BEGIN DATA FOR REVIEW

-- ==== Sys2Proof/Machine/Ops.lean ====
section
/-! DEFINITION. Shared operations: held counts, ages and timers, tables of positions, notices, free values, byte
order and the CRC. -/

namespace Sys2Proof.Machine

/-! ### Counts and timers -/

/-- A count 0..65,535 that gains 1 and holds (R36, R54, R134, R150, R167, R173). -/
def bump (n : Nat) : Nat := min (n + 1) 65535

/-- A held count that gains n. -/
def bumpBy (k n : Nat) : Nat := min (n + k) 65535

/-- The milliseconds from `since` to `now`, modulo 2^32. -/
def elapsed (now since : Count) : Nat := (now - since).toNat

/-- An age: elapsed time with 65,535 as its largest value (00_scope.md 0.5). -/
def ageOf (now since : Count) : Nat := min (elapsed now since) 65535

/-- The timer's time has come. -/
def Timer.due (t : Timer) (now : Count) : Bool := decide (t.length ≤ elapsed now t.start)

/-- A timer that runs and whose time has come (log 4). -/
def timerDue (t : Option Timer) (now : Count) : Bool :=
  match t with
  | some t => t.due now
  | none => false

/-- The time left on a timer (R134, R167, R173). -/
def Timer.left (t : Timer) (now : Count) : Nat := t.length - elapsed now t.start

/-- A periodic timer's next period starts where the last one ended (R31, R49, R51). -/
def Timer.again (t : Timer) : Timer := ⟨t.start + BitVec.ofNat 32 t.length, t.length⟩

/-- A timer started now. -/
def State.timer (s : State) (n : Nat) : Option Timer := some ⟨s.time, n⟩

/-! ### Tables of positions -/

/-- What a position holds; a position outside the table is empty. -/
def entryAt {α : Type} (l : List (Option α)) (i : Nat) : Option α := (l[i]?).join

/-- The lowest-numbered empty position (R22, R117). -/
def lowestEmpty {α : Type} (l : List (Option α)) : Option Nat := l.findIdx? (fun o => o.isNone)

/-- The lowest position whose entry satisfies a test. -/
def findPos {α : Type} (p : α → Bool) (l : List (Option α)) : Option Nat :=
  l.findIdx? (fun o => o.any p)

/-- The entries a table holds, in position order. -/
def entriesOf {α : Type} (l : List (Option α)) : List α := l.filterMap id

/-- Changes the entry of one position; an empty position stays empty. -/
def modifyAt {α : Type} (l : List (Option α)) (i : Nat) (f : α → α) : List (Option α) :=
  l.modify i (fun o => o.map f)

/-! ### Notices (R170) -/

/-- Raises a notice: it joins the queue, or with 32 notices held it is dropped and the lost-notice count gains 1,
holding at 255 (R170). -/
def raise (d : NoticeData) (s : State) : State :=
  if s.sp.notices.length < 32 then
    { s with sp := { s.sp with notices := s.sp.notices ++ [⟨s.time, d⟩] } }
  else
    { s with sp := { s.sp with lost := min (s.sp.lost + 1) 255 } }

/-! ### Free values (log 1, log 12) -/

/-- Two hand-ons of one event that the manual leaves in no set order: a free value says which is first. -/
def unordered (f g : State → State) (s : State) : State :=
  let t := { s with freeCount := s.freeCount + 1 }
  if Config.firstHandOn s.freeCount then g (f t) else f (g t)

/-! ### Byte order and CRC (R38, R181) -/

/-- The number as `k` bytes, least significant first (R181). -/
def leBytes : Nat → Nat → List Byte
  | 0, _ => []
  | k + 1, n => BitVec.ofNat 8 n :: leBytes k (n / 256)

/-- The number that bytes give, least significant first (R181). -/
def leNat : List Byte → Nat
  | [] => 0
  | b :: bs => b.toNat + 256 * leNat bs

/-- Bytes `i .. i + k - 1` of a layout as a number; a byte that is not there counts 0. -/
def fieldNat (bs : List Byte) (i k : Nat) : Nat := leNat ((bs.drop i).take k)

/-- A signed field in two's complement (R181). -/
def fieldInt (bs : List Byte) (i k : Nat) : Int := (BitVec.ofNat (8 * k) (fieldNat bs i k)).toInt

/-- A signed number as `k` bytes in two's complement (R181). -/
def leInt (k : Nat) (n : Int) : List Byte := leBytes k (BitVec.ofInt (8 * k) n).toNat

/-- One bit of the CRC: shift left, and the polynomial 0x1021 where the bit shifted out is 1 (R38). -/
def crcBit (c : BitVec 16) : BitVec 16 := if c.msb then (c <<< 1) ^^^ 0x1021#16 else c <<< 1

/-- One character of the CRC, most significant bit first (PRESUMED, log 8). -/
def crcByte (c : BitVec 16) (b : Byte) : BitVec 16 :=
  let d := c ^^^ (b.zeroExtend 16 <<< 8)
  crcBit (crcBit (crcBit (crcBit (crcBit (crcBit (crcBit (crcBit d)))))))

/-- CRC-16 with polynomial 0x1021 and initial value 0xFFFF (R38, R177). -/
def crc16 (bs : List Byte) : BitVec 16 := bs.foldl crcByte 0xFFFF#16

/-- The CRC as two characters, low byte first (R181). -/
def crcBytes (c : BitVec 16) : List Byte := [c.truncate 8, (c >>> 8).truncate 8]

/-! ### Roles and the load -/

/-- The role of a parameter set as the state has it. -/
def State.role (s : State) : Role := s.cfg.params.role

/-- The load has succeeded (R175). -/
def State.isLoaded (s : State) : Bool := decide (s.cfg.load = .loaded)

/-- A timer has expired: the load has succeeded (R175), the timer runs and its time has come (log 4). -/
def State.expired (s : State) (t : Option Timer) : Bool := s.isLoaded && timerDue t s.time

/-- The role of a peer entry (R22). -/
def PeerData.role : PeerData → Role
  | .crane _ => .crane
  | .cutter _ => .cutter
  | .rack _ => .rack

end Sys2Proof.Machine
end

END DATA FOR REVIEW

| TASK PROMPT |
From the first line to the last, copy the records without alteration.

| FINISHED EXERCISE |
-- ==== Sys2Proof/Machine/Ops.lean ====
section
/-! DEFINITION. Shared operations: held counts, ages and timers, tables of positions, notices, free values, byte
order and the CRC. -/

namespace Sys2Proof.Machine

/-! ### Counts and timers -/

/-- A count 0..65,535 that gains 1 and holds (R36, R54, R134, R150, R167, R173). -/
def bump (n : Nat) : Nat := min (n + 1) 65535

/-- A held count that gains n. -/
def bumpBy (k n : Nat) : Nat := min (n + k) 65535

/-- The milliseconds from `since` to `now`, modulo 2^32. -/
def elapsed (now since : Count) : Nat := (now - since).toNat

/-- An age: elapsed time with 65,535 as its largest value (00_scope.md 0.5). -/
def ageOf (now since : Count) : Nat := min (elapsed now since) 65535

/-- The timer's time has come. -/
def Timer.due (t : Timer) (now : Count) : Bool := decide (t.length ≤ elapsed now t.start)

/-- A timer that runs and whose time has come (log 4). -/
def timerDue (t : Option Timer) (now : Count) : Bool :=
  match t with
  | some t => t.due now
  | none => false

/-- The time left on a timer (R134, R167, R173). -/
def Timer.left (t : Timer) (now : Count) : Nat := t.length - elapsed now t.start

/-- A periodic timer's next period starts where the last one ended (R31, R49, R51). -/
def Timer.again (t : Timer) : Timer := ⟨t.start + BitVec.ofNat 32 t.length, t.length⟩

/-- A timer started now. -/
def State.timer (s : State) (n : Nat) : Option Timer := some ⟨s.time, n⟩

/-! ### Tables of positions -/

/-- What a position holds; a position outside the table is empty. -/
def entryAt {α : Type} (l : List (Option α)) (i : Nat) : Option α := (l[i]?).join

/-- The lowest-numbered empty position (R22, R117). -/
def lowestEmpty {α : Type} (l : List (Option α)) : Option Nat := l.findIdx? (fun o => o.isNone)

/-- The lowest position whose entry satisfies a test. -/
def findPos {α : Type} (p : α → Bool) (l : List (Option α)) : Option Nat :=
  l.findIdx? (fun o => o.any p)

/-- The entries a table holds, in position order. -/
def entriesOf {α : Type} (l : List (Option α)) : List α := l.filterMap id

/-- Changes the entry of one position; an empty position stays empty. -/
def modifyAt {α : Type} (l : List (Option α)) (i : Nat) (f : α → α) : List (Option α) :=
  l.modify i (fun o => o.map f)

/-! ### Notices (R170) -/

/-- Raises a notice: it joins the queue, or with 32 notices held it is dropped and the lost-notice count gains 1,
holding at 255 (R170). -/
def raise (d : NoticeData) (s : State) : State :=
  if s.sp.notices.length < 32 then
    { s with sp := { s.sp with notices := s.sp.notices ++ [⟨s.time, d⟩] } }
  else
    { s with sp := { s.sp with lost := min (s.sp.lost + 1) 255 } }

/-! ### Free values (log 1, log 12) -/

/-- Two hand-ons of one event that the manual leaves in no set order: a free value says which is first. -/
def unordered (f g : State → State) (s : State) : State :=
  let t := { s with freeCount := s.freeCount + 1 }
  if Config.firstHandOn s.freeCount then g (f t) else f (g t)

/-! ### Byte order and CRC (R38, R181) -/

/-- The number as `k` bytes, least significant first (R181). -/
def leBytes : Nat → Nat → List Byte
  | 0, _ => []
  | k + 1, n => BitVec.ofNat 8 n :: leBytes k (n / 256)

/-- The number that bytes give, least significant first (R181). -/
def leNat : List Byte → Nat
  | [] => 0
  | b :: bs => b.toNat + 256 * leNat bs

/-- Bytes `i .. i + k - 1` of a layout as a number; a byte that is not there counts 0. -/
def fieldNat (bs : List Byte) (i k : Nat) : Nat := leNat ((bs.drop i).take k)

/-- A signed field in two's complement (R181). -/
def fieldInt (bs : List Byte) (i k : Nat) : Int := (BitVec.ofNat (8 * k) (fieldNat bs i k)).toInt

/-- A signed number as `k` bytes in two's complement (R181). -/
def leInt (k : Nat) (n : Int) : List Byte := leBytes k (BitVec.ofInt (8 * k) n).toNat

/-- One bit of the CRC: shift left, and the polynomial 0x1021 where the bit shifted out is 1 (R38). -/
def crcBit (c : BitVec 16) : BitVec 16 := if c.msb then (c <<< 1) ^^^ 0x1021#16 else c <<< 1

/-- One character of the CRC, most significant bit first (PRESUMED, log 8). -/
def crcByte (c : BitVec 16) (b : Byte) : BitVec 16 :=
  let d := c ^^^ (b.zeroExtend 16 <<< 8)
  crcBit (crcBit (crcBit (crcBit (crcBit (crcBit (crcBit (crcBit d)))))))

/-- CRC-16 with polynomial 0x1021 and initial value 0xFFFF (R38, R177). -/
def crc16 (bs : List Byte) : BitVec 16 := bs.foldl crcByte 0xFFFF#16

/-- The CRC as two characters, low byte first (R181). -/
def crcBytes (c : BitVec 16) : List Byte := [c.truncate 8, (c >>> 8).truncate 8]

/-! ### Roles and the load -/

/-- The role of a parameter set as the state has it. -/
def State.role (s : State) : Role := s.cfg.params.role

/-- The load has succeeded (R175). -/
def State.isLoaded (s : State) : Bool := decide (s.cfg.load = .loaded)

/-- A timer has expired: the load has succeeded (R175), the timer runs and its time has come (log 4). -/
def State.expired (s : State) (t : Option Timer) : Bool := s.isLoaded && timerDue t s.time

/-- The role of a peer entry (R22). -/
def PeerData.role : PeerData → Role
  | .crane _ => .crane
  | .cutter _ => .cutter
  | .rack _ => .rack

end Sys2Proof.Machine
end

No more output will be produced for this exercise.